It is a potentially juicy chase for history. Van Grunsven, who is not currently competing but hasn’t ruled out another Olympics, spoke unfazed when reminded of what’s at stake in a phone interview Monday.

“I don’t care,” she dismissed.

Van Grunsven turns 47 years old on Friday. She is a mother of two. She competed at every Olympics since 1988 in equestrian, a sport familiar with age records at the Games:

* Canada’s Ian Millar competed in his 10th Olympics in 2012, a record number across all sports.

* Japan’s Hiroshi Hoketsu went 44 years between his first and second Olympic equestrian appearances at Tokyo 1964 and Beijing 2008. He was the oldest of more than 10,000 total athletes in 2008 and again in 2012, when he was 71.

Equestrian, made up of the disciplines of dressage, eventing and jumping, is the only Olympic sport with no gender distinction.

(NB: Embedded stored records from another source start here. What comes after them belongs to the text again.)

/-- R223, R28: `W_QUIRK` is raised by RELEASE only and `W_CALLBACK` by SCAN only; each is set iff a warning of its
kind is in the operation's output. -/
def Obligations.WarningsOnlyFromReleaseAndScan : Prop :=
  ∀ (i : Instr) (s t : State) (l : List Event), exec i s = .next t → Gained s t l →
    (t.status.wQuirk = true → i = .release) ∧ (t.status.wCallback = true → ∃ a f, i = .scan a f) ∧
    (t.status.wQuirk = true ↔ Event.warn .quirk ∈ l) ∧ (t.status.wCallback = true ↔ Event.warn .callback ∈ l)

/-- R109, R28: `BUSY` is 1 while and only while an operation is in flight, the sequencer having steps still to make,
and `DONE` and `ERR` are then clear. -/
def Obligations.StatusWhileInFlight : Prop :=
  ∀ (i : Instr) (s t : State), exec i s = .next t →
    t.status.busy = !t.seq.isEmpty ∧ (t.status.busy = true → t.status.done = false ∧ t.status.err = .ok)

/-! ### Host reads, resumption, the checksum, capacities -/

/-- What a read of each readable word register of R35 gives. That bits 31:9 of `TXLEN` and `RXLEN` read 0, and that a
length above 511, which no host write gives, reads in its low nine bits, is the model's choice (log entry 19). -/
def Sys2Proof.registerValues (s : State) : List (Nat × Word) :=
  [(0x04, statusWord s.status s.quirk s.sess), (0x08, s.ld.setWidth 32), (0x0C, s.acc.extractLsb' 0 32),
   (0x10, s.acc.extractLsb' 32 32), (0x14, s.id.serial3 ++ s.id.serial2 ++ s.id.serial1 ++ s.id.family),
   (0x18, s.id.checksum ++ s.id.serial6 ++ s.id.serial5 ++ s.id.serial4), (0x1C, s.count), (0x20, s.pcount),
   (0x24, BitVec.ofNat 32 (s.txlen % 512)), (0x28, BitVec.ofNat 32 (s.rxlen % 512))]

/-- R35 (D3): a host read while idle puts the value of its register, or of a byte of a buffer that has one, in the
output and changes nothing else. The model's choice, on which R35 is silent (log entry 19): bits 31:9 of `TXLEN` and
`RXLEN` read 0, and of a length above 511 the low nine bits are read. -/
def Obligations.HostReadWhileIdle : Prop :=
  ∀ (s : State) (rest : List HostInput), s.status.busy = false →
    (∀ off v, s.host = .read off :: rest → (off, v) ∈ registerValues s →
      step s = .next { s with host := rest, log := .hostRead off v :: s.log }) ∧
    (∀ k b, s.host = .readByte (0x100 + k) :: rest → k < 256 → s.txbuf.read? k = some b →
      step s = .next { s with host := rest, log := .hostRead (0x100 + k) (b.setWidth 32) :: s.log }) ∧
    (∀ k b, s.host = .readByte (0x200 + k) :: rest → k < 256 → s.rxbuf.read? k = some b →
      step s = .next { s with host := rest, log := .hostRead (0x200 + k) (b.setWidth 32) :: s.log })

/-- What the outside world can add while an operation waits: answers, the lock, host accesses (R62, R137). -/
def Sys2Proof.Furthers (f : State → State) : Prop :=
  (∃ l, f = fun s => s.supply l) ∨ f = State.otherUnlocks ∨ ∃ l, f = fun s => s.queueHost l

/-- R62, R69, R137: an operation that waits goes on as if what it waited for had been there from its issue:
where it can go on, the step gives what the issuing step would have given with it; where it still waits, it is
where that step would have left it. The same holds of a step that resumed it. That one step runs as far as it
can is the model's form (log entry 7). -/
def Obligations.WaitingOperationIsResumed : Prop :=
  ∀ f : State → State, Furthers f →
    (∀ (i : Instr) (s t : State), exec i s = .next t → t.status.busy = true →
      (transact (f t) ≠ .waiting → step (f t) = exec i (f s)) ∧
      (transact (f t) = .waiting → exec i (f s) = .next (f t))) ∧
    (∀ s t : State, s.status.busy = true → transact s ≠ .waiting → step s = .next t → t.status.busy = true →
      (transact (f t) ≠ .waiting → step (f t) = step (f s)) ∧
      (transact (f t) = .waiting → step (f s) = .next (f t)))

/-- R82 (the function is the spec's G2, log entry 3): the reference checksum of any bytes followed by their
checksum is 0, and its values on the vectors V7, V10 and V11. -/
def Obligations.ReferenceChecksum : Prop :=
  (∀ (p : Params) (bs : List Byte), p.checksum = .reference → checksum8 p (bs ++ [checksum8 p bs]) = 0) ∧
  crc8 [0x28, 1, 2, 3, 4, 5, 6] = 0x9E ∧ crc8 (List.replicate 8 0xFF) = 0xC9 ∧ crc8 [1] = 0x5E ∧ crc8 [0x80] = 0x8C

/-- R8, R31, U16 (D18, D24): the collector appends while the scan record has room, which it always has without a
finite `SCAN_CAP`, and is refused beyond it; a WRITE_READ block longer than a finite `TX_MAX` or `RX_MAX` is
refused (the model's choice, log entry 11). -/
def Obligations.Capacities : Prop :=
  ∀ (s : State) (k : List UOp),
    (s.seq = .append :: k →
      (fits s.params.scanCap (s.scanrec.length + 1) →
        transact s = .moved { s with seq := k, scanrec := s.scanrec ++ [s.id] }) ∧
      (¬fits s.params.scanCap (s.scanrec.length + 1) → transact s = .refused .scanRecordFull)) ∧
    ∀ resp : Bool,
      (¬fits s.params.txMax s.txlen → exec (.writeRead resp) s = .refused .commandTooLong) ∧
      (fits s.params.txMax s.txlen → ¬fits s.params.rxMax s.rxlen →
        exec (.writeRead true) s = .refused .responseTooLong)

end
end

Men and women compete against and with each other in all six medal events — individual and team for each discipline.

Van Grunsven starred in dressage, which is the French word for training. It is, most simply, a test of a horse’s movements — “the highest expression of horse training, is considered the art of equestrian sport and is used as the groundwork for all other disciplines,” according to the International Olympic Committee.

For a visual understanding, watch highlights of the 2012 Olympic individual dressage competition.

Van Grunsven is the most decorated Olympian in her sport with nine medals, including an unprecedented three straight individual gold medals in 2000, 2004 and 2008.

“You look up to this person,” said German-born U.S. dressage rider Steffen Peters, a 50-year-old who competed against van Grunsven at the 1996, 2008 and 2012 Olympics. “I would say she is definitely up there among the best, if not the best.”

Van Grunsven received her first pony at age 6 and debuted at the Seoul 1988 Olympics at age 20. She won zero medals in South Korea, finishing outside the top 20 in the individual competition. At the time, the Netherlands had not won an individual Olympic equestrian medal since 1932.

“I was so upset that I did so bad [in 1988],” she said. “I was ashamed. But one hour later, I thought, I’m here, see what can I learn from this experience. It’s great that I’m part of it. For me, it was a big inspiration.”

Van Grunsven then won nine medals across the next six Olympics — team silver at Barcelona 1992, individual and team silver at Atlanta 1996, individual gold and team silver at Sydney 2000, individual gold at Athens 2004 (while pregnant with her first child and shortly after her father’s death), individual gold and team silver at Beijing 2008 and team bronze at London 2012.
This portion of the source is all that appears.